(Record extracts Opens)

-- ==== Sys2Proof/Machine/Engine.lean ====
section
/-! DEFINITION. The matrix engine's data: MOB records and their formats (R70 to R74, R244, R245), stationary planes (R249, R250),
the group rule (R83 to R86, R254), drains and the activation table (R256 to R260). -/

namespace Sys2Proof.Machine

/-! ### Format words (R244, R245) -/

/-- The fields of a format word. -/
def fmtKind (w : Word) : Nat := w.toNat % 16
def fmtPlanes (w : Word) : Nat := if bitsOf w.toNat 6 4 = 0 then 8 else bitsOf w.toNat 6 4
def fmtCentre (w : Word) : Bool := bitOf w.toNat 7
def fmtBlock (w : Word) : Nat := [0, 32, 64, 128].getD (bitsOf w.toNat 9 8) 0
def fmtStrict (w : Word) : Bool := bitOf w.toNat 10
def fmtCount (w : Word) : Nat := w.toNat / 65536

/-- Whether a format word may be reserved (R244). -/
def fmtOk (w : Word) : Bool :=
  let n := w.toNat
  decide (fmtKind w < 11) && (fmtKind w == 8 || bitsOf n 7 4 == 0) && (decide (4 ≤ fmtKind w) && decide (fmtKind w < 10) || bitsOf n 9 8 == 0) &&
    (fmtKind w == 9 || !bitOf n 10) && bitsOf n 15 11 == 0 && fmtCount w != 0

/-- Whether a record is an i32 raw image, is block-scaled, or holds integers. -/
def fmtRaw (w : Word) : Bool := fmtKind w == 10
def fmtScaled (w : Word) : Bool := fmtBlock w != 0
def fmtInt (w : Word) : Bool := decide (6 ≤ fmtKind w) && decide (fmtKind w < 10)

/-- The elements of a row, and the stationary width (R245, R249); a raw image is one element a row. -/
def fmtLen (w : Word) : Nat := if fmtRaw w then 1 else [32, 64, 128, 128].getD (fmtKind w) 256
def fmtWide (w : Word) : Nat := [64, 128].getD (fmtKind w) 256

/-- The bytes of a plane of a bpi record (R71). -/
def bpiPlane (w : Word) : Nat := 64 * ceilDiv (fmtCount w) 2

/-- The bytes of a row, and of a record (R245). -/
def fmtRowBytes (w : Word) : Nat := if fmtRaw w then 4 else if fmtKind w = 9 then 52 else 256
def fmtBytes (w : Word) : Nat :=
  if fmtKind w = 8 then (1 + fmtPlanes w) * bpiPlane w else fmtRowBytes w * fmtCount w

/-- The MOB space a record takes (R245), and the space of the MOB. -/
def fmtSpace (w : Word) : Nat := 256 * ceilDiv (fmtBytes w) 256
def mobBytes : Nat := 4194304

/-- The blocks of a row of a scaled record (R248). -/
def fmtBlocks (w : Word) : Nat := if fmtScaled w then ceilDiv (fmtLen w) (fmtBlock w) else 0

/-- The accumulator type of a format's row of R83: 1 INT32, 2 FP32, 3 FP64. -/
def accType (w : Word) : Nat := if fmtScaled w then 2 else if fmtKind w = 0 then 3 else if fmtInt w then 1 else 2

/-- The group size of a format (R83). -/
def groupSize (w : Word) : Nat := if fmtScaled w then fmtBlock w else [8, 16, 16, 16].getD (fmtKind w) 32

/-- The row of R83 that a format falls in, with its block length: two records pair where these agree (R253). -/
def pairClass (w : Word) : Nat :=
  if fmtScaled w then 10 + fmtBlock w else [0, 1, 2, 2, 3, 3, 4, 4, 4, 4].getD (fmtKind w) 9

/-! ### Elements of a record -/

/-- A byte of a record; a byte that nothing has written is a free value (R246, log 9). -/
def MobRecord.byte (r : MobRecord) (i : Nat) : Byte := (tabGet r.bytes i).getD (Config.freeByte r.fresh i)
def MobRecord.bytesAt (r : MobRecord) (i n : Nat) : List Byte := (List.range n).map fun k => r.byte (i + k)

/-- The record with bytes written. -/
def MobRecord.store (r : MobRecord) (i : Nat) (bs : List Byte) : MobRecord := { r with bytes := tabStore' r.bytes i bs }
where
  /-- Bytes of a table from a place on. -/
  tabStore' (t : Tab Byte) (i : Nat) : List Byte → Tab Byte
    | [] => t
    | b :: bs => tabStore' (tabPut t i b) (i + 1) bs

/-- The integer value of a code of an integer format, absent where its code says so. -/
def intNum (f : IFmt) (c : Nat) : Num := match f.val c with | none => .absent | some i => numOfInt i
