/-- An entry's grant (R240): the operation runs, or starts where its work is done in granules or bands.  Reserved bytes
that a record holds are absents with FMT (R74), never FMTF (log 35). -/
def State.runEntry (s : State) (g k : Nat) (x : EngineEntry) : State :=
  let e := s.engine g
  let s := s.modEntry g k fun x => { x with started := true, aged := false }
  let ctx := match tabGet s.wgs x.wg with | some w => w.ctx | none => 0
  match x.op with
  | .mres d w =>
    let s := s.modEngine g fun e => e.putRec d { format := w, bytes := [], fresh := s.free, scales := none }
    ({ s with free := s.free + 1 }).finishEntry g k 0
  | .mfree d => (s.modEngine g fun e => { e with recs := tabDel e.recs d }).finishEntry g k 0
  | .mld _ _ _ _ _ bytes _ => if bytes = 0 then s.finishEntry g k 0 else s
  | .mscl d r off => (s.modEngine g fun e => { e with recs := tabMod e.recs d fun q => { q with scales := some (r, off) } }).finishEntry g k 0
  | .mls r sums =>
    let rd := e.record r
    let bad : Word := if e.rowsReserved rd 0 (fmtCount rd.format) then flagFMT else 0
    let (e', f) := match sums with
      | some (c, off) => e.storeSums r c off
      | none => (e, 0)
    (s.modEngine g fun e => { e with recs := e'.recs, shadow := (List.range 4).map (Engine.loadBand e' rd) }).finishEntry g k (bad ||| f)
  | .mswap => s
  | .mma t a first rows m rowsum sat zero _ =>
    let (tile, n, f) := e.pass x t a first rows m rowsum sat zero
    let s := (s.modEngine g fun e => e.putTile t tile).modEntry g k fun x =>
      { x with progress := n, flags := x.flags ||| f, finished := decide (rows ≤ n) }
    s.countEvent ctx 0x0D 1
  | .mdrain t a cmd rows o =>
    let tile := e.tile t
    let aux := e.record a
    let (bs, f) := drainBytes e.table (fun i => aux.word i) tile cmd rows
    let s := if cmdBit cmd 6 then s.modEngine g fun e => e.putTile t (tile.clear rows) else s
    if cmdDst cmd = 2 then (s.modEngine g fun e => e.putRec (o % 16) ((e.record (o % 16)).store 0 bs)).finishEntry g k f
    else s.modEntry g k fun x => { x with out := bs, flags := x.flags ||| f }
  | .mtab r =>
    let rd := e.record r
    let w (i : Nat) : Word := .ofNat 32 (rd.word i)
    (s.modEngine g fun e => { e with table := { ys := (List.range 129).map w, x0 := w 129, h := w 130 } }).finishEntry g k 0
  | .mzero t => (s.modEngine g fun e => e.putTile t Tile.blank).finishEntry g k 0
  | .mfill t r => (s.modEngine g fun e => e.putTile t (tileOf (e.record r).byte)).finishEntry g k 0
  | .mred .. => s.finishEntry g k 0

/-- ARBITER_GRANT (R240): a free path grants an entry, or a pass. -/
def execArbiterGrant (g : Nat) (p : Nat) (s : State) : Host.Outcome State Fault Refusal :=
  .next (if (s.engine g).busy p then s
    else match s.grantee g p with
      | some (k, x) => s.runEntry g k x
      | none => s)
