/-- Opcode 0x02 (R142). -/
def decodeOp02 (w : Nat) : Option Instr :=
  match fld w 25 21 with
  | 0 => (HalfT.ofCode (fld w 26 26)).bind fun t => (VOp.ofCode (fld w 6 0)).bind fun d => (VOp.ofCode (fld w 13 7)).bind fun a => (VOp.ofCode (fld w 20 14)).bind fun b => some (.faddF16Bf16 t d a b)
  | 1 => (HalfT.ofCode (fld w 26 26)).bind fun t => (VOp.ofCode (fld w 6 0)).bind fun d => (VOp.ofCode (fld w 13 7)).bind fun a => (VOp.ofCode (fld w 20 14)).bind fun b => some (.fsubF16Bf16 t d a b)
  | 2 => (HalfT.ofCode (fld w 26 26)).bind fun t => (VOp.ofCode (fld w 6 0)).bind fun d => (VOp.ofCode (fld w 13 7)).bind fun a => (VOp.ofCode (fld w 20 14)).bind fun b => some (.fmulF16Bf16 t d a b)
  | 3 => (HalfT.ofCode (fld w 26 26)).bind fun t => (VOp.ofCode (fld w 6 0)).bind fun d => (VOp.ofCode (fld w 13 7)).bind fun a => (VOp.ofCode (fld w 20 14)).bind fun b => some (.fminF16Bf16 t d a b)
  | 4 => (HalfT.ofCode (fld w 26 26)).bind fun t => (VOp.ofCode (fld w 6 0)).bind fun d => (VOp.ofCode (fld w 13 7)).bind fun a => (VOp.ofCode (fld w 20 14)).bind fun b => some (.fmaxF16Bf16 t d a b)
  | 5 => if fld w 20 14 = 0 then (HalfT.ofCode (fld w 26 26)).bind fun t => (VOp.ofCode (fld w 6 0)).bind fun d => (VOp.ofCode (fld w 13 7)).bind fun a => some (.fabsF16Bf16 t d a) else none
  | 6 => if fld w 20 14 = 0 then (HalfT.ofCode (fld w 26 26)).bind fun t => (VOp.ofCode (fld w 6 0)).bind fun d => (VOp.ofCode (fld w 13 7)).bind fun a => some (.fnegF16Bf16 t d a) else none
  | 7 => if fld w 20 14 = 0 then (HalfT.ofCode (fld w 26 26)).bind fun t => (VOp.ofCode (fld w 6 0)).bind fun d => (VOp.ofCode (fld w 13 7)).bind fun a => some (.fsatF16Bf16 t d a) else none
  | 8 | 9 | 10 | 11 => if fld w 20 14 = 0 then (HalfT.ofCode (fld w 26 26)).bind fun t => (RndDir.ofCode (fld w 22 21)).bind fun m => (VOp.ofCode (fld w 6 0)).bind fun d => (VOp.ofCode (fld w 13 7)).bind fun a => some (.frndF16Bf16 t m d a) else none
  | _ => none

/-- Opcode 0x04 (R142). -/
def decodeOp04 (w : Nat) : Option Instr :=
  match fld w 25 21 with
  | 0 => (VOp.ofCode (fld w 6 0)).bind fun d => (VOp.ofCode (fld w 13 7)).bind fun a => (VOp.ofCode (fld w 20 14)).bind fun b => some (.faddF64 d a b)
  | 1 => (VOp.ofCode (fld w 6 0)).bind fun d => (VOp.ofCode (fld w 13 7)).bind fun a => (VOp.ofCode (fld w 20 14)).bind fun b => some (.fsubF64 d a b)
  | 2 => (VOp.ofCode (fld w 6 0)).bind fun d => (VOp.ofCode (fld w 13 7)).bind fun a => (VOp.ofCode (fld w 20 14)).bind fun b => some (.fmulF64 d a b)
  | 3 => (VOp.ofCode (fld w 6 0)).bind fun d => (VOp.ofCode (fld w 13 7)).bind fun a => (VOp.ofCode (fld w 20 14)).bind fun b => some (.fminF64 d a b)
  | 4 => (VOp.ofCode (fld w 6 0)).bind fun d => (VOp.ofCode (fld w 13 7)).bind fun a => (VOp.ofCode (fld w 20 14)).bind fun b => some (.fmaxF64 d a b)
  | 5 => if fld w 20 14 = 0 then (VOp.ofCode (fld w 6 0)).bind fun d => (VOp.ofCode (fld w 13 7)).bind fun a => some (.fabsF64 d a) else none
  | 6 => if fld w 20 14 = 0 then (VOp.ofCode (fld w 6 0)).bind fun d => (VOp.ofCode (fld w 13 7)).bind fun a => some (.fnegF64 d a) else none
  | 7 => if fld w 20 14 = 0 then (VOp.ofCode (fld w 6 0)).bind fun d => (VOp.ofCode (fld w 13 7)).bind fun a => some (.fsatF64 d a) else none
  | 8 | 9 | 10 | 11 => if fld w 20 14 = 0 then (RndDir.ofCode (fld w 22 21)).bind fun m => (VOp.ofCode (fld w 6 0)).bind fun d => (VOp.ofCode (fld w 13 7)).bind fun a => some (.frndF64 m d a) else none
  | 12 => (VOp.ofCode (fld w 6 0)).bind fun d => (VOp.ofCode (fld w 13 7)).bind fun a => (VOp.ofCode (fld w 20 14)).bind fun b => some (.fdivF64 d a b)
  | 13 => if fld w 20 14 = 0 then (VOp.ofCode (fld w 6 0)).bind fun d => (VOp.ofCode (fld w 13 7)).bind fun a => some (.fsqrtF64 d a) else none
  | _ => none

/-- Opcode 0x05 (R142). -/
def decodeOp05 (w : Nat) : Option Instr :=
  match fld w 25 21 with
  | 0 | 16 => (Fp8T.ofCode (fld w 25 25)).bind fun t => (VOp.ofCode (fld w 6 0)).bind fun d => (VOp.ofCode (fld w 13 7)).bind fun a => (VOp.ofCode (fld w 20 14)).bind fun b => some (.faddFp8 t d a b)
  | 1 | 17 => (Fp8T.ofCode (fld w 25 25)).bind fun t => (VOp.ofCode (fld w 6 0)).bind fun d => (VOp.ofCode (fld w 13 7)).bind fun a => (VOp.ofCode (fld w 20 14)).bind fun b => some (.fsubFp8 t d a b)
  | 2 | 18 => (Fp8T.ofCode (fld w 25 25)).bind fun t => (VOp.ofCode (fld w 6 0)).bind fun d => (VOp.ofCode (fld w 13 7)).bind fun a => (VOp.ofCode (fld w 20 14)).bind fun b => some (.fmulFp8 t d a b)
  | 3 | 19 => (Fp8T.ofCode (fld w 25 25)).bind fun t => (VOp.ofCode (fld w 6 0)).bind fun d => (VOp.ofCode (fld w 13 7)).bind fun a => (VOp.ofCode (fld w 20 14)).bind fun b => some (.fminFp8 t d a b)
  | 4 | 20 => (Fp8T.ofCode (fld w 25 25)).bind fun t => (VOp.ofCode (fld w 6 0)).bind fun d => (VOp.ofCode (fld w 13 7)).bind fun a => (VOp.ofCode (fld w 20 14)).bind fun b => some (.fmaxFp8 t d a b)
  | 5 | 21 => if fld w 20 14 = 0 then (Fp8T.ofCode (fld w 25 25)).bind fun t => (VOp.ofCode (fld w 6 0)).bind fun d => (VOp.ofCode (fld w 13 7)).bind fun a => some (.fabsFp8 t d a) else none
  | 6 | 22 => if fld w 20 14 = 0 then (Fp8T.ofCode (fld w 25 25)).bind fun t => (VOp.ofCode (fld w 6 0)).bind fun d => (VOp.ofCode (fld w 13 7)).bind fun a => some (.fnegFp8 t d a) else none
  | 7 | 23 => if fld w 20 14 = 0 then (Fp8T.ofCode (fld w 25 25)).bind fun t => (VOp.ofCode (fld w 6 0)).bind fun d => (VOp.ofCode (fld w 13 7)).bind fun a => some (.fsatFp8 t d a) else none
  | _ => none
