/-! ### Words by their opcode map (R132, R133, R142) -/

/-- Whether the opcode map assigns a word's OPC and the function codes of its format (R142). -/
def fnAssigned (w : Nat) : Bool :=
  let fn := fld w 25 21
  let fn8 := fld w 25 18
  let fn4 := fld w 25 22
  let sz := fld w 25 23
  let hint := fld w 22 19
  let stSz : Bool := sz == 0 || sz == 2 || sz == 4 || sz == 5 || sz == 6
  match fld w 31 26 with
  | 0x01 | 0x04 => decide (fn ≤ 13)
  | 0x02 | 0x03 => decide (fn ≤ 11)
  | 0x05 => decide (fn % 16 ≤ 7)
  | 0x06 => decide (fn ≤ 13)
  | 0x07 => decide (fn ≤ 11)
  | 0x08 => decide (fn % 8 ≤ 5)
  | 0x09 => decide (fn ≤ 14)
  | 0x0A | 0x0F | 0x13 => true
  | 0x0B => decide (fn ≤ 20)
  | 0x0C => decide (fn ≤ 7)
  | 0x0D => decide (fn ≤ 13)
  | 0x0E => decide (fn ≤ 29)
  | 0x10 => decide (fn8 ≤ 25)
  | 0x11 => decide (fn4 ≤ 8)
  | 0x12 => decide (fn8 ≤ 5)
  | 0x14 => decide (fn4 ≤ 7)
  | 0x15 => decide (fn4 ≤ 2)
  | 0x16 => decide (fn4 ≤ 10)
  | 0x17 => decide (fn4 ≤ 8)
  | 0x18 => decide (sz ≤ 6)
  | 0x19 => stSz && decide (hint / 4 ≤ 2)
  | 0x1A => decide (sz ≤ 6) && decide (hint % 4 ≤ 1)
  | 0x1B => stSz && decide (hint % 4 ≤ 1)
  | 0x1C => if hint / 8 = 0 then decide (sz ≤ 6) else stSz && decide (hint / 2 % 4 ≤ 2)
  | 0x1D | 0x1E => decide (fn4 ≤ 9)
  | 0x1F => decide (fn4 ≤ 4)
  | 0x20 => decide (fn4 ≤ 10)
  | 0x21 => decide (fn4 ≤ 3)
  | 0x22 => decide (fn4 ≤ 8)
  | 0x23 | 0x24 => decide (fn4 ≤ 5)
  | 0x25 => decide (fn4 ≤ 1)
  | 0x26 => decide (fn < 16) && decide (fn % 4 ≤ 1)
  | _ => false

/-- Whether a class accepts a word (R132). -/
def classAccepts (k : Cls) (w : Nat) : Bool :=
  let o := fld w 31 26
  match k with
  | .vx => decide (1 ≤ o) && decide (o ≤ 0x13) || o == 0x1F && (fld w 25 22 == 3 || fld w 25 22 == 4)
  | .ls => decide (0x18 ≤ o) && decide (o ≤ 0x1F)
  | .en => decide (0x20 ≤ o) && decide (o ≤ 0x22) || o == 0x26
  | .cf => decide (0x14 ≤ o) && decide (o ≤ 0x17) || decide (0x23 ≤ o) && decide (o ≤ 0x25)
  | .mx => true

/-- The terminators (R133). -/
def isTerminator (w : Nat) : Bool :=
  let fn := fld w 25 22
  match fld w 31 26 with
  | 0x14 => true
  | 0x15 => fn == 2
  | 0x16 => decide (2 ≤ fn) && decide (fn ≤ 8)
  | 0x24 => fn == 0
  | _ => false

/-- `loop` and `loopi`, which stand last, and `rcv`, which stands first (R133). -/
def isLoop (w : Nat) : Bool := fld w 31 26 == 0x15 && decide (fld w 25 22 ≤ 1)
def isRcv (w : Nat) : Bool := fld w 31 26 == 0x16 && fld w 25 22 == 1

/-- The cross-lane instructions and the vector instructions of R133. -/
def isCross (w : Nat) : Bool := fld w 31 26 == 0x0D
def isVector (w : Nat) : Bool :=
  let o := fld w 31 26
  decide (1 ≤ o) && decide (o ≤ 0x0F) && !(o == 0x0E && fld w 25 21 == 28) || o == 0x12 && fld w 25 18 == 3

/-- The scalar instructions of R18. -/
def isScalar (w : Nat) : Bool :=
  let o := fld w 31 26
  let fn8 := fld w 25 18
  o == 0x10 || o == 0x11 || o == 0x13 || o == 0x12 && (fn8 ≤ 1 || fn8 == 4 || fn8 == 5) ||
    o == 0x1F && (fld w 25 22 == 3 || fld w 25 22 == 4)

/-! ### The decoder (R145) -/

/-- What the decoder has seen of a clause: latches and registers written, scalars that a vector instruction produced (R18), the
destinations of `vtos` and `sld` (R191, R216), and whether it has met a vector and a cross-lane instruction (R133). -/
structure Seen where
  latches : List Latch
  written : List Ref
  produced : List Ref
  late : List Ref
  vector : Bool
  cross : Bool

/-- What the decoder needs to know of the entity: the class, the operand-file limit (R46), privilege and handler state (R327), and
the formats out of service (R395). -/
structure DecEnv where
  cls : Cls
  oLimit : Nat
  priv : Bool
  handler : Bool
  fmtOff : Nat → Bool

/-- A word's class and placement, as the ILLCL rules of R132 and R133 see it: `last` says that its words end the clause. -/
def placedOk (d : DecEnv) (q : Seen) (first last fits : Bool) (w : Nat) : Bool :=
  classAccepts d.cls w && fits && (!isTerminator w || last) && (!isLoop w || last) && (!isRcv w || first) &&
    (!isVector w || !q.cross) && (!isCross w || !q.vector)

/-- Whether an operand register is within the team's limit (R46). -/
def refOk (d : DecEnv) : Ref → Bool
  | .o n => decide (n < d.oLimit)
  | _ => true

/-- Whether an instruction names a latch in a class without latches (R47). -/
def namesLatch (u : Uses) : Bool :=
  !u.latches.isEmpty || (match u.res with
    | some r => r.dst.any fun x => !(vopLatch x).isEmpty
    | none => false)

/-- The base pair of `sld` and `sst` (R216). -/
def scalarBase : Instr → List Ref
  | .sld _ a _ => pairRefs a
  | .sst a _ _ => pairRefs a
  | _ => []

/-- Whether an instruction is `gtag`. -/
def isGtag : Instr → Bool
  | .gtag _ _ => true
  | _ => false

/-- Whether an instruction is `tunpk`. -/
def isTunpk : Instr → Bool
  | .tunpk _ _ _ => true
  | _ => false

/-- Whether an instruction keeps the operand rules that its clause decides (R18, R46, R47, R135, R176, R191, R216, R395). -/
def clauseRules (d : DecEnv) (q : Seen) (w : Nat) (i : Instr) : Bool :=
  let u := uses i
  let vx : Bool := d.cls == .vx
  (u.reads ++ u.writes).all (refOk d) &&
    (if vx then u.latches.all fun l => q.latches.contains l else !namesLatch u) &&
    !(vx && isScalar w && u.reads.any fun r => q.produced.contains r) &&
    !(vx && u.reads.any fun r => q.late.contains r) &&
    !(vx && (scalarBase i).any fun r => q.written.contains r) &&
    !(isTunpk i && (u.reads.any (fun r => q.written.contains r) || !u.latches.isEmpty)) &&
    !(u.types.filterMap fmtBit).any d.fmtOff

(Record extracts Closes)

What needs to be done >> Return every line of the records in which the word "fresh" is found.

Written reply >>
def MobRecord.byte (r : MobRecord) (i : Nat) : Byte := (tabGet r.bytes i).getD (Config.freeByte r.fresh i)
    let s := s.modEngine g fun e => e.putRec d { format := w, bytes := [], fresh := s.free, scales := none }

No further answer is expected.